Ingestion tooling preference¶
Standard preference order applies: Lakeflow Connect, then Databricks SDK, then dlt. CMDB sources are well served by Lakeflow Connect where a managed connector exists. Otherwise the SDK path covers the offset based pagination cleanly.
Quirks¶
- Custom attributes. Schema on read at Bronze absorbs custom fields specific to the organization (for example
u_*columns in ServiceNow) additively without connector changes. The Reference section MUST note this so generate-connector does not hard code a closed schema. - Reference fields. Foreign key attributes such as
owned_byreturn source side IDs. The connector reads them as opaque strings. Resolution againstsilver.teamshappens via Bronze to Silver join, not at ingestion. - Display vs raw values. ServiceNow and similar CMDBs default to display values that change with locale or admin renames. Connectors MUST request raw values to preserve stable IDs.
- Relational data model. Related CMDB tables (applications, teams, ownership) are ingested as separate Bronze tables and joined in Silver. They are never resolved at ingestion via relationship APIs.
- Pagination scale. Offset based pagination with page sizes in the thousands. Rate limit policy must accommodate the high page count typical of full reload bootstrapping.
Rendered from .claude/skills/analyze-source/references/cmdb.md. Source of truth lives in the skill file.
provision-source: CMDB reference¶
Facts the provision-source skill needs to emit the source-side runtime for a CMDB source. CMDB tenants are SaaS, so the runtime is a thin Terraform SaaS-seed module that POSTs demo CMDB records to the user's tenant via the source's REST table API. It is optional. Users with an already-populated CMDB skip it.
Runtime shape¶
runtime_provisioner: terraform-saas-seed. Provider stack: hashicorp/http only. There is no AWS, no Kubernetes, no IRSA — pure HTTP. Mutating writes (POSTs to the table API) flow through terraform_data + local-exec curl because the ServiceNow / generic-CMDB table API has no first-class Terraform provider.

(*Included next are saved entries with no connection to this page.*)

/-- The product of the fanouts of levels `lo` to `lo + k - 1`. -/
def fanProd (x : Launch) (lo k : Nat) : Nat := (upto lo k).foldl (fun p m => p * (x.lev m).fanout) 1

/-- IDX of instance `i` of a node of level `n` (R275). -/
def idxOf (x : Launch) (n i : Nat) : List Nat :=
  (upto 0 8).map fun m =>
    if n < m then 0
    else if m = 0 then i / fanProd x 1 n else i / fanProd x (m + 1) (n - m) % (x.lev m).fanout

/-- Instances of one wave of a node of level `n` (R275). -/
def waveSize (x : Launch) (n : Nat) : Nat := fanProd x 0 (n + 1)

/-- The core offset and the strand that fixed placement gives an instance (R281). -/
def fixedSite (x : Launch) (n i : Nat) : Nat × Nat :=
  (upto 0 (n + 1)).foldl (fun (a : Nat × Nat) m =>
    let v := nth (idxOf x n i) 0 m
    let v := if m = 0 then v % (x.lev 0).fanout else v
    let d := (x.lev m).domain
    if d = 0 then (a.1, v) else (a.1 + v * unitCores d, a.2)) (0, 0)

/-- The lowest-numbered instance with the same IDX.0 to IDX.(m − 1) (R275): the head of the sibling group of level `m`. -/
def groupHead (x : Launch) (n m i : Nat) : Nat :=
  if m = 0 then 0 else i / fanProd x m (n + 1 - m) * fanProd x m (n + 1 - m)

/-- Cores of one unit of a SCOPE code. -/
def scopeCores (sc : Nat) : Nat := match sc with | 0 => 16 | 1 => 3200 | _ => 25600

/-- Mesh hops between the clusters of two cores; different dies count as far (R281). -/
def hops (s : State) (a b : Nat) : Nat :=
  if dieOf a = dieOf b then
    let p := coreSite s a
    let q := coreSite s b
    (p.1 - q.1) + (q.1 - p.1) + ((p.2.1 - q.2.1) + (q.2.1 - p.2.1))
  else 99

/-! ## Launches and claims (R265, R355) -/

/-- The state with a live launch changed. -/
def updLaunch (s : State) (lid : Nat) (f : Launch → Launch) : State :=
  match s.launch lid with | some x => s.setLaunch lid (f x) | none => s

/-- The state with node `k` of a launch changed. -/
def updNode (s : State) (lid k : Nat) (f : Node → Node) : State :=
  updLaunch s lid fun x => { x with nodes := x.nodes.zipIdx.map fun p => if p.2 = k then f p.1 else p.1 }

/-- WPCTL with EN set to 0. -/
def disarm (w : Watch) : Watch := { w with ctl := w.ctl &&& 0xFFFFFFFF7FFFFFFF, place := none, pending := false }

/-- Arms a watchpoint of core `l` through a context, or sets its EN to 0 (R355).
Log 60 (DEDUCED). -/
def armWatch (s : State) (l ctx : Nat) (w : Watch) : Watch :=
  let size := bits w.ctl 19 16
  if 12 < size ∨ bits w.ctl 27 26 = 3 ∨ w.base.toNat % 2 ^ size ≠ 0 ∨ bits w.base 63 60 ≠ 0 then disarm w
  else
    match placeOf w.base with
    | .scratch off => { w with place := some (true, off), pending := false }
    | .paged =>
      match walk s (dieOf l) ctx w.base with
      | .ok (x, _) => { w with place := some (false, (spotOf x w.base (dieOf l)).sig), pending := false }
      | .error _ => disarm w
    | _ => disarm w

/-- A new occupancy takes the core: its pending watchpoints are translated (R355).
Log 43 (DEDUCED). -/
def takeWatches (s : State) (l ctx : Nat) : State :=
  let co := s.core l
  s.setCore l { co with watches := co.watches.map fun p => (p.1, if p.2.pending then armWatch s l ctx p.2 else p.2) }

/-- The occupancy leaves: the watchpoints it translated are disarmed. -/
def dropWatches (s : State) (l : Nat) : State :=
  let co := s.core l
  s.setCore l { co with watches := co.watches.map fun p => (p.1, if p.2.place.isSome then disarm p.2 else p.2) }

/-- A claim ends (R265). -/
def endClaim (s : State) (l : Nat) : State :=
  match (s.core l).claim with
  | none => s
  | some lid =>
    let s := updLaunch s lid fun x => { x with cores := x.cores.filter fun k => k != l }
    let s := dropWatches s l
    s.setCore l { s.core l with claim := none, bunch := none }

/-- Does a strand of the core exist? -/
def coreBusy (s : State) (l : Nat) : Bool := (s.core l).strands.any fun p => p.2.run != .none

/-- The domains of the running instances of a launch whose units take in core `l`: a unit stays with its instance until the
instance completes, whichever of its strands have ended (R276, R309). -/
def Launch.domainsOn (x : Launch) (l : Nat) : List Nat :=
  x.running.filterMap fun r => (x.nodes[r.1]?).bind fun n =>
    let d := (x.lev n.level).domain
    let inUnit := (ffind n.sites r.2.1).any fun b => decide (b ≤ l) && decide (l < b + unitCores d)
    if inUnit || r.2.2.any (fun c => c.core == l) then some d else none

/-- A launch takes a core (R38): its partition; pool and counter file zero.
Log 31 (DESIGN CHOICE), 32 (DESIGN CHOICE). -/
def claimCore (s : State) (l : Nat) (lid : Nat) : State :=
  match s.launch lid with
  | none => s
  | some x =>
    let s := endClaim s l
    let s := s.setCore l { s.core l with
      nstr := x.nstr, nacc := x.nacc, strands := [], pool := [], poolBad := [], inUse := 0, ctr := [], ctrBad := [],
      arms := [], claim := some lid }
    let s := updLaunch s lid fun x => { x with cores := if x.cores.contains l then x.cores else x.cores ++ [l] }
    takeWatches s l x.ctx

/-- A launch takes a core for an instance; one that it has taken already stays as it is (R265).
Log 31 (DESIGN CHOICE), 32 (DESIGN CHOICE). -/
def takeCore (s : State) (l : Nat) (lid : Nat) : State := if (s.core l).claim = some lid then s else claimCore s l lid

/-! ## Clock mode (R346) -/

/-- Does the cluster hold an occupancy of a steady launch? -/
def steadyHere (s : State) (n : Nat) : Bool :=
  (upto (n * 16) 16).any fun l => (s.core l).strands.any fun p =>
    p.2.run != .none && (match s.launch p.2.lid with | some x => x.steady | none => false)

The runtime emits the standard four-file shape (main.tf, variables.tf, outputs.tf, versions.tf) plus README.md and install.sh. There are no runtime/files/* sidecars by default — seeded records are constructed inline in main.tf from var.seed_repo_names and a hardcoded business-app spec.
operational.yml.source_runtime fields¶
Required: runtime_provisioner (always terraform-saas-seed for CMDB), instance_url_var_name (default instance_url), admin_username_var_name (default admin_username), admin_password_var_name (default admin_password).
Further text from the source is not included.